Every Savage barrel I've looked down is chattered and tool marked.
Some a little better and some worse then the picture above.

Tell your friend he's off the hook, and that Savage is why !.!.!
Donovan
 
As the others have said, your friend did not cause the chatter marks. The barrel came that way and he did not notice them until after he cleaned it. Savages that I own, and have owned have had interesting bores to one degree or another. Tell him to shoot it for a couple of hundred rounds and see if the tendency to copper foul decreases with that use. I have a friend who has a Savage varmint rifle in .223 that shoots very well and does not have any unusual copper fouling issue, and yet its interior looks rather rough under bore scope inspection. I would leave it alone and continue to shoot it. You may need a more active copper solvent in the beginning, but that need may decrease over time. IMO, particularly in the case of a stainless barrel, the sharp corners of these kinds of features are the problem and they will probably dull with some shooting and cease to be an issue. What I have seen have not so much been chatter marks, but rather reamer tool marks that were not touched by the rifling button as is made its pass.
 
How does Savage manage to create chatter marks so badly with a button rifling process?

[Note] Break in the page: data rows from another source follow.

-- ==== Sys2Proof/Machine/PageWalk.lean ====
section
/-! DEFINITION. The page-table walker, its permission check and the stage chaining (42_page_table_walk.md): the pieces that
one PTE load takes, used by the stepwise translation, and the whole walk of R215 over a memory that does not change. -/

namespace Sys2Proof.Machine

/-- The result of a walk that succeeds (R226). -/
structure WalkResult where
  pa : Word
  mask : Word
  perm : Perm
deriving DecidableEq, Repr

/-- The widening of a pass: 2 index bits at the top level of a stage-two pass (R211). -/
def widening (stageOne : Bool) : Nat := if stageOne then 0 else 2

/-- The phys value of a fault raised inside a pass: 0 in stage one, the address translated in stage two (R211). -/
def passPhys (stageOne : Bool) (addr : Word) : Word := if stageOne then 0 else addr

/-- The number of index bits at a level (R214). -/
def levelIndexBits (r : Radix) (stageOne : Bool) (level : Nat) : Nat :=
  if level + 1 = r.levels then r.indexBits + widening stageOne else r.indexBits

/-- The index of an address at a level (R214). -/
def levelIndex (r : Radix) (stageOne : Bool) (addr : Word) (level : Nat) : Word :=
  addr >>> (12 + level * r.indexBits) &&& lowMask (levelIndexBits r stageOne level)

/-- The address of the PTE of a level in the table at `base` (R214, R216). -/
def pteAddr (r : Radix) (stageOne : Bool) (addr base : Word) (level : Nat) : Word :=
  base + levelIndex r stageOne addr level * BitVec.ofNat 64 r.pteSize

/-- The address fits the configuration's width (R213). -/
def addressFits (r : Radix) (stageOne : Bool) (addr : Word) : Bool :=
  addr >>> (r.levels * r.indexBits + 12 + widening stageOne) == 0

/-- The cause of a failing read permission in a pass (R222). -/
def readFaultCause (stageOne : Bool) : Cause := if stageOne then .guestPageFaultRead else .pageFaultRead

/-- The cause of a failing write permission in a pass (R222). -/
def writeFaultCause (stageOne : Bool) : Cause := if stageOne then .guestPageFaultWrite else .pageFaultWrite

/-- What a PTE says at its level. -/
inductive PteVerdict where
  /-- A non-leaf entry: the walk goes on in the table at `base` (R219). -/
  | descend (base : Word)
  /-- A leaf that grants the access: the address composed and its permission (R223). -/
  | leaf (pa : Word) (perm : Perm)
  /-- A fault of this cause. -/
  | fault (cause : Cause)
deriving DecidableEq, Repr

/-- The address a leaf at a level gives (R223). -/
def leafAddr (r : Radix) (addr pte : Word) (level : Nat) : Word :=
  ptePage r pte ||| (addr &&& lowMask (12 + level * r.indexBits))

/-- The checks of one PTE in the order of R227: load, V, non-leaf, reserved, alignment, read and write permission
(R216 to R223). -/
def checkPte (r : Radix) (stageOne : Bool) (addr : Word) (level : Nat) (access : Access)
    (loaded : Option Word) : PteVerdict :=
  match loaded with
  | none => .fault .pdtFault
  | some pte =>
    if !pteV pte then .fault .pdtInvalid
    else if !pteR pte && !pteW pte && !pteX pte then
      (if level = 0 then .fault .pdtInvalid else .descend (ptePage r pte))
    else if !pteR pte && pteW pte then .fault .pdtInvalid
    else if level ≠ 0 ∧ ptePpn r pte &&& lowMask (level * r.indexBits) ≠ 0 then .fault .pdtInvalid
    else if access.needsR && !pteR pte then .fault (readFaultCause stageOne)
    else if access.needsW && !pteW pte then .fault (writeFaultCause stageOne)
    else .leaf (leafAddr r addr pte level) (Perm.ofBits (pteR pte) (pteW pte))

/-- The levels of one pass from `level` down, on the memory of `s` (the loop of R215). -/
def State.walkLevels (s : State) (r : Radix) (stageOne : Bool) (addr : Word) (access : Access) :
    (level : Nat) → (base : Word) → Except XFault (Word × Perm)
  | level, base =>
    match checkPte r stageOne addr level access (s.memReadWord (pteAddr r stageOne addr base level) r.pteSize) with
    | .fault c => .error ⟨c, passPhys stageOne addr⟩
    | .leaf pa perm => .ok (pa, perm)
    | .descend next =>
      match level with
      | 0 => .error ⟨.pdtInvalid, passPhys stageOne addr⟩
      | l + 1 => s.walkLevels r stageOne addr access l next

/-- One pass of the walker, without chaining (R211 to R223). -/
def State.walkPass (s : State) (atp : Word) (stageOne : Bool) (addr : Word) (access : Access) :
    Except XFault WalkResult :=
  match atpMode atp with
  | .bare => .ok ⟨addr, BitVec.allOnes 64, .rw⟩
  | .unrecognized => .error ⟨.ddtUnsupported, passPhys stageOne addr⟩
  | .radix r =>
    if !addressFits r stageOne addr then .error ⟨.dmaDisabled, passPhys stageOne addr⟩
    else match s.walkLevels r stageOne addr access (r.levels - 1) (atpRoot atp) with
      | .error f => .error f
      | .ok (pa, perm) => .ok ⟨pa, 0xFFF, perm⟩

/-- `Walk(iova, gatp, satp, do_stage1, access)`, whole (R215): a stage-one leaf goes through stage two when gatp is not
BARE, a BARE root returns at once (R212, R224). -/
def State.walk (s : State) (iova gatp satp : Word) (doStage1 : Bool) (access : Access) : Except XFault WalkResult :=
  if !doStage1 then s.walkPass gatp false iova access
  else match atpMode satp with
    | .bare => .ok ⟨iova, BitVec.allOnes 64, .rw⟩
    | _ => match s.walkPass satp true iova access with
      | .error f => .error f
      | .ok one =>
        if atpMode gatp = .bare then .ok one
        else match s.walkPass gatp false one.pa access with
          | .error f => .error ⟨f.cause, one.pa⟩
          | .ok two => .ok ⟨two.pa, 0xFFF, one.perm.inter two.perm⟩

/-- What a walk waits for, or how it ended: the stepwise form of R215, one PTE load a step (R349). -/
inductive WalkProgress where
  | reading (pass : Pass)
  | ended (result : Except XFault WalkResult)
deriving DecidableEq, Repr

/-- The start of a pass: mode decode and width check, before any memory access (R212, R213). -/
def startPass (atp : Word) (stageOne : Bool) (addr : Word) (outer : Option Perm) : WalkProgress :=
  match atpMode atp with
  | .bare => .ended (.ok ⟨addr, BitVec.allOnes 64, .rw⟩)
  | .unrecognized => .ended (.error ⟨.ddtUnsupported, passPhys stageOne addr⟩)
  | .radix r =>
    if addressFits r stageOne addr then .reading ⟨stageOne, addr, r, r.levels - 1, atpRoot atp, outer⟩
    else .ended (.error ⟨.dmaDisabled, passPhys stageOne addr⟩)

/-- The start of a walk (R211, R344). -/
def startWalk (iova gatp satp : Word) (doStage1 : Bool) : WalkProgress :=
  if doStage1 then startPass satp true iova none else startPass gatp false iova none

/-- A leaf has been reached: stage two follows a stage-one leaf when gatp is not BARE (R224), else the walk ends
(R226). -/
def leafReached (gatp : Word) (p : Pass) (pa : Word) (perm : Perm) : WalkProgress :=
  if p.stageOne && atpMode gatp ≠ .bare then startPass gatp false pa (some perm)
  else .ended (.ok ⟨pa, 0xFFF, match p.outer with
    | none => perm
    | some one => one.inter perm⟩)

/-- One PTE load and its checks (R216 to R224). -/
def State.stepWalk (s : State) (gatp : Word) (access : Access) (p : Pass) : WalkProgress :=
  match checkPte p.radix p.stageOne p.addr p.level access
      (s.memReadWord (pteAddr p.radix p.stageOne p.addr p.base p.level) p.radix.pteSize) with
  | .fault c => .ended (.error ⟨c, passPhys p.stageOne p.addr⟩)
  | .descend next => .reading { p with level := p.level - 1, base := next }
  | .leaf pa perm => leafReached gatp p pa perm

end Sys2Proof.Machine
end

Those photos are interesting to say the least!
 
Just speculating here, but bare with me for a minute.


There are inherent differences in the level of production that Savage does and that of custom barrel makes...obviously. When button rifling a barrel, there are great pressures involved, but for varying reasons.
An overlooked aspect of the whys and hows of this are seen in the amount of pressure it takes to force a button through reamed blanks vs. reamed and honed blanks. A smoother finish to the bore carries less lube for the process of button rifling of gun barrels..as an example, as many makers are finding out...and creates more pressure to button. A larger reamed hole or a smaller button gives dissimilar results but still produce a barrel that acceptable to Savage and still performs well. If Savage deserves credit anywhere, it's well served for producing an accurate rifle for generally less cost than its competitors..although not as much so in recent years as they have evened the price gap to some degree.

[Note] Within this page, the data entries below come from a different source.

-- ==== Sys2Proof/Machine/Agents.lean ====
section
/-! DEFINITION. The agents' atomic steps (R10, R86) and which of them moves next (log 6). -/

namespace Sys2Proof.Machine

/-- The atomic step an event names. -/
def State.perform (s : State) : Event → Host.Outcome State Fault Refusal
  | .mmioRead offset size => performMmioRead offset size s
  | .mmioWrite offset size value => performMmioWrite offset size value s
  | .translate did iova access => .next (s.beginTranslate did iova access)
  | .advance tag => .next (s.advance tag)
  | .processor => s.processorStep
  | .hostWrite addr bytes => .next (s.store addr bytes)
  | .hostNoRead ranges => .next { s with noRead := ranges }
  | .hostNoWrite ranges => .next { s with noWrite := ranges }
  | .hostPba index value => .next { s with pba := s.pba.set index value }

/-- The step when the agenda names none: the Command Processor if one of its conditions holds, else the oldest translation
in flight, else nothing changes (log 6). -/
def State.defaultStep (s : State) : Host.Outcome State Fault Refusal :=
  match s.selected with
  | some d => s.serve d
  | none => match s.flights with
    | f :: _ => .next (s.advanceFlight f)
    | [] => .next s

/-- One atomic step of the block and its surroundings. -/
def State.atomicStep (s : State) : Host.Outcome State Fault Refusal :=
  match s.agenda with
  | e :: rest => ({ s with agenda := rest } : State).perform e
  | [] => s.defaultStep

/-! ### Placing a command where the next step fetches it -/

/-- The ranges that leave the `n` bytes at `a` readable. -/
def clearRanges (rs : List Range) (a : Word) (n : Nat) : List Range := rs.filter (fun r => !touches [r] a n)

/-- The command queue in the middle of a pass with one command to run: active and without error (R280), the tail past the
head, and a mask under which head and tail differ. -/
def drainingQueue (q : Queue) : Queue :=
  let m := if q.mask = 0 then 1 else q.mask
  { q with
    mask := m
    csr := withBit (withBit (withBit q.csr activeBit true) faultBit false) errorBit false
    qt := ((q.qh.setWidth 64 + 1) &&& m).setWidth 32 }

/-- The state with 16 bytes of a command placed at the head of the command queue and a drain pass under way, so that the
next step fetches and runs them (log 13). -/
def State.placeCommand (s : State) (bytes : List Byte) : State :=
  let cq := drainingQueue s.cq
  let slot := commandSlot cq cq.head
  { s with
    cq := cq
    cqDraining := true
    agenda := []
    noRead := clearRanges s.noRead slot 16
    mem := writeBytes s.mem slot bytes }

end Sys2Proof.Machine
end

That and the production levels of a huge factory rifle maker....along with their acceptable production tolerances as such,may well allow them to make a larger reamed hole that is likely faster and produces less tooling wear, during manufacturing...lowering production costs.
In other words, as I think Boyd said...the hole is too big for the button to iron out all of the roughness..but it still shoots. FWIW--Mike Ezell
p.s.--sorry for the rambling text. I made this at about 6 different times..at least....Interruptions!
 
Put some Varget and a185 Juggernaut in it and see what it does. The factory barrel on mine shot pretty dang good. It could stand to be throated longer unless they changed the chamber specs.